<div style="text-align: right">
    <i>
        LIN 537: Computational Lingusitics 1 <br>
        Fall 2019 <br>
        Alëna Aksënova
    </i>
</div>

# Notebook 6: File IO

This notebook shows how to read and write data from and to the external files such as `.txt` or `.csv`.

## Opening files

There are two files in the folder `files`: `novartis_microsoft.txt` and `grades.csv`. To open or create a file, we will use the following syntax:

    with open(path_to_file, mode) as name_of_open_file:
        # code where the open file is referred to as name_of_open_file
        
`path_to_file` is a string that points to the file that we want to open or create. The current notebook is in the `notebooks` repository, and therefore in order to give the adress of, for example,  `novartis_microsoft.txt`, we need to provide the following path: `'files/novartis_microsoft.txt'`.

`mode` is a string that defined the mode in which you are going to work with the file.

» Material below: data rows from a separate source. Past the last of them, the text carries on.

/-- OPC_READBACK: the rows of the burst written are read back and a new WRITE_SP is set, or the calibration fails: once it goes on to
the next burst (R409, R410). -/
def execOpcReadback (n : Fin 128) (side : Fin 2) (s : State) : Res :=
  let h := headOf n side
  let x := s.head h
  match x.op with
  | none => .next s
  | some r =>
    if r.kind ≠ 5 ∨ s.hd h ≠ hdOpc then .next s
    else
      let l := r.layer
      let o := x.opc
      if 18432 ≤ o.burst then .next (s.opcFail h l (s.rd Reg.STN_HD_OPC_RES_E_MIN h) 1)
      else if o.stage ≠ .back ∨ !(o.lost || o.rows.length == 8) then .next s
      else
        let errs := (upTo 8).map fun k => match mfind o.rows k with
          | some b => burstErrors b.words (burstPfa o.burst h l)
          | none => 6656
        let emin := errs.foldl min 6656
        let s2 := (s.wr Reg.STN_HD_OPC_RES_E_MIN h emin).wr Reg.STN_HD_OPC_RES_LAYER h l
        if o.lost ∨ s.rd Reg.STN_HD_OPC_RES_E_MAX h < emin then
          if x.opcTries = 0 then .next ((s2.putHead h { s2.head h with opcTries := 1 }).opcNext h l)
          else .next ((s2.pcaTake h l).opcFail h l emin 0)
        else
          let win := (upTo 8).filter fun k => errs.getD k 0 ≤ 2 * emin + 16
          let (lo, s3) := s2.opcMean h (win.headD 0)
          let (hi, s4) := s3.opcMean h (win.getLastD 0)
          let (v, s5) := s4.kept ((lo + hi) * ((256 + s.rd Reg.STN_HD_OPC_CFG_OPC_MARGIN h : Nat) : Int)) 512
          let s6 := ((s5.pcaTake h l).wrS Reg.STN_HD_WPWR_WRITE_SP (layerIdx h l) v).set1 Reg.STN_HD_WPWR_VALID (layerIdx h l)
          let s7 := s6.headPrm h 1 v
          let y := s7.head h
          let s8 := s7.putHead h { y with lastOpc := mput y.lastOpc l (s.laserTemp h), needOpc := false,
                                          opcBad := y.opcBad.filter fun x => x != l }
          .next (((s8.raise 0x050A ([n.val, side.val, l] ++ i1 v ++ [emin])).opDone h).nextReq h)

/-! ### Parking (R418, R420 to R422) -/

/-- Neither head of a station is up. -/
def State.bothDown (s : State) (n : Nat) : Bool := !s.headUp (2 * n) && !s.headUp (2 * n + 1)

/-- What follows when a head has parked: after an unmount or a mount that failed, the spindle stops once both heads are
down (R417 to R419); before EMBER or BANKED it is braked (R479); after a power failure SAFE_NOW goes out (R421). -/
def State.afterPark (s : State) (n cause : Nat) : State :=
  let unmounted := (s.discs.any fun p => p.2.loc == .station n && !p.2.mounted)
  let s1 := if cause = 2 ∧ unmounted then (s.parkHead (2 * n) 0).parkHead (2 * n + 1) 0 else s
  if !s1.bothDown n then s1
  else if cause = 4 then s1.safeNow n 4 .stay
  else if cause = 3 then s1.stopSpindle n 2
  else if cause = 1 ∨ unmounted then s1.spinTarget n 0
  else s1

/-- HEAD_PARK_DONE: the ramps are over: the sled moves to its park position, unless power fails; and the sled is there: PARKED, or
FAULT (R415, R420, R421). -/
def execHeadParkDone (n : Fin 128) (side : Fin 2) (s : State) : Res :=
  let h := headOf n side
  let x := s.head h
  let park := s.rdS Reg.MOT_SLED_PARK_PARK 0
  if s.mode = mCinder ∨ s.hd h ≠ hdParking ∨ (x.parkCause ≠ 4 ∧ (s.axState h = axMoving ∨ s.axState h = axHoming)) then .next s
  else if x.parkCause ≠ 4 ∧ x.stage ≠ 10 ∧ s.axPos h ≠ park then
    let s1 := s.advanceTo x.dueAt
    .next ((s1.putHead h { s1.head h with stage := 10 }).headMove h park)
  else
    let s1 := ((s.advanceTo x.dueAt).parkGates h).putHead h { x with op := none }
    let s2 := (s1.setHd h (if x.parkCause = 2 then hdFault else hdParked)).headResult h (if x.parkCause = 2 then 2 else 0)
    .next ((s2.raise 0x050C [n, side, x.parkCause]).afterPark n x.parkCause)

end Sys2Proof.Machine
end

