/-! ### The write path (R267 to R270, R131 to R138) -/

/-- Rung 7 of a frame of the other head of a station runs (R307). -/
def State.rung7Other (s : State) (h : Nat) : Bool :=
  s.ladders.any fun l => l.head / 2 == h / 2 && l.head != h && l.rung == 7 && l.started

/-- A slip of a zone is not yet journalled: its frame is not encoded again before (R800). -/
def State.slipDue (s : State) (zk : Nat) : Bool :=
  s.jq.any fun j => j.zone == some zk && j.words.any fun w => w % 16 == 2

/-- The pointers of a side are journalled before its records are written (R802). -/
def State.sideDue (s : State) (d side : Nat) : Bool :=
  s.jq.any fun j => match j.zone with | some zk => zoneDisc zk == d && zoneSide zk == side | none => false

/-- A held frame is the last of its zone before a ZONE_CLOSE or DISC_FINALIZE that has begun and waits for it (R210). -/
def State.lastBeforeClose (s : State) (f : Held) : Bool :=
  (s.cmds.any fun c => (c.op == 0x14 || c.op == 0x15) && c.phase == .started && c.flushes f.zone && f.ord < c.ord && c.stage == 0)
    && !(s.held.any fun g => g.zone == f.zone && f.index < g.index)

/-- The management frame a head writes next. DESIGN CHOICE, assumption 40. -/
def State.nextMgmt (s : State) (h : Nat) : Option Mgmt :=
  s.mgmtQ.find? fun m => s.mgmtHead m == some h

/-- Guide slot and layer of a management index in a copy (R218). -/
def mgmtPlace (copy idx : Nat) : Nat × Nat := (1024 + idx % 1024, 8 * copy + idx / 1024)

/-- n bytes of a list, zeros after its end. -/
def padBytes (n : Nat) (l : List Nat) : List Nat := l ++ List.replicate (n - l.length) 0

/-- The WRITE of a held frame has not started: it waits for its turn or its launch (R81, R647). -/
def State.unstarted (s : State) (x : Held) : Bool :=
  match s.writer x with
  | some c => c.phase == .waiting
  | none => false

/-- User frames may go to a side: it is not finalised, nor is it side B of a disc finalised on side A, and no IDENTITY record of the
disc is still to be written (R223, R235, R237). -/
def State.sideOpen (s : State) (d side : Nat) : Bool :=
  let x := s.disc d
  !(x.side side).finalised && !x.a.finalised && !(s.mgmtQ.any fun m => m.disc == d && m.type == 1)

/-- The held frame a slice encodes next: the oldest whose data is all present and whose INDEX comes next in its zone. -/
def State.nextHeld (s : State) (sl h : Nat) : Option Held :=
  s.held.find? fun x => x.stage == .buffered && x.present && !x.failed && s.zoneHead x.zone == some h && !s.unstarted x
    && !(s.zone x.zone).resolve && !(s.zone x.zone).stopped && !s.slipDue x.zone
    && s.sideOpen x.disc (zoneSide x.zone)
    && x.index == (s.zone x.zone).frames + (((s.slice sl).flight x.zone).filter fun e => !e.dropped).length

The main modes are the following ones:
  * `'r'` (read): in this case we expect the file with the indicated name to already exist, and we are going to read the file line-by-line, where lines are separated by a new line character from each other;
  * `'w'` (write): opening a file with a writing mode will _create_ that file on the computer and will allow us to write strings into that file;
  * `'a'` (append): opens an already existent files and allows to add new lines to the end of that file.
  
There are many other modes in which it is possible to open a file, but you can read about them on your own [here](https://stackabuse.com/file-handling-in-python/).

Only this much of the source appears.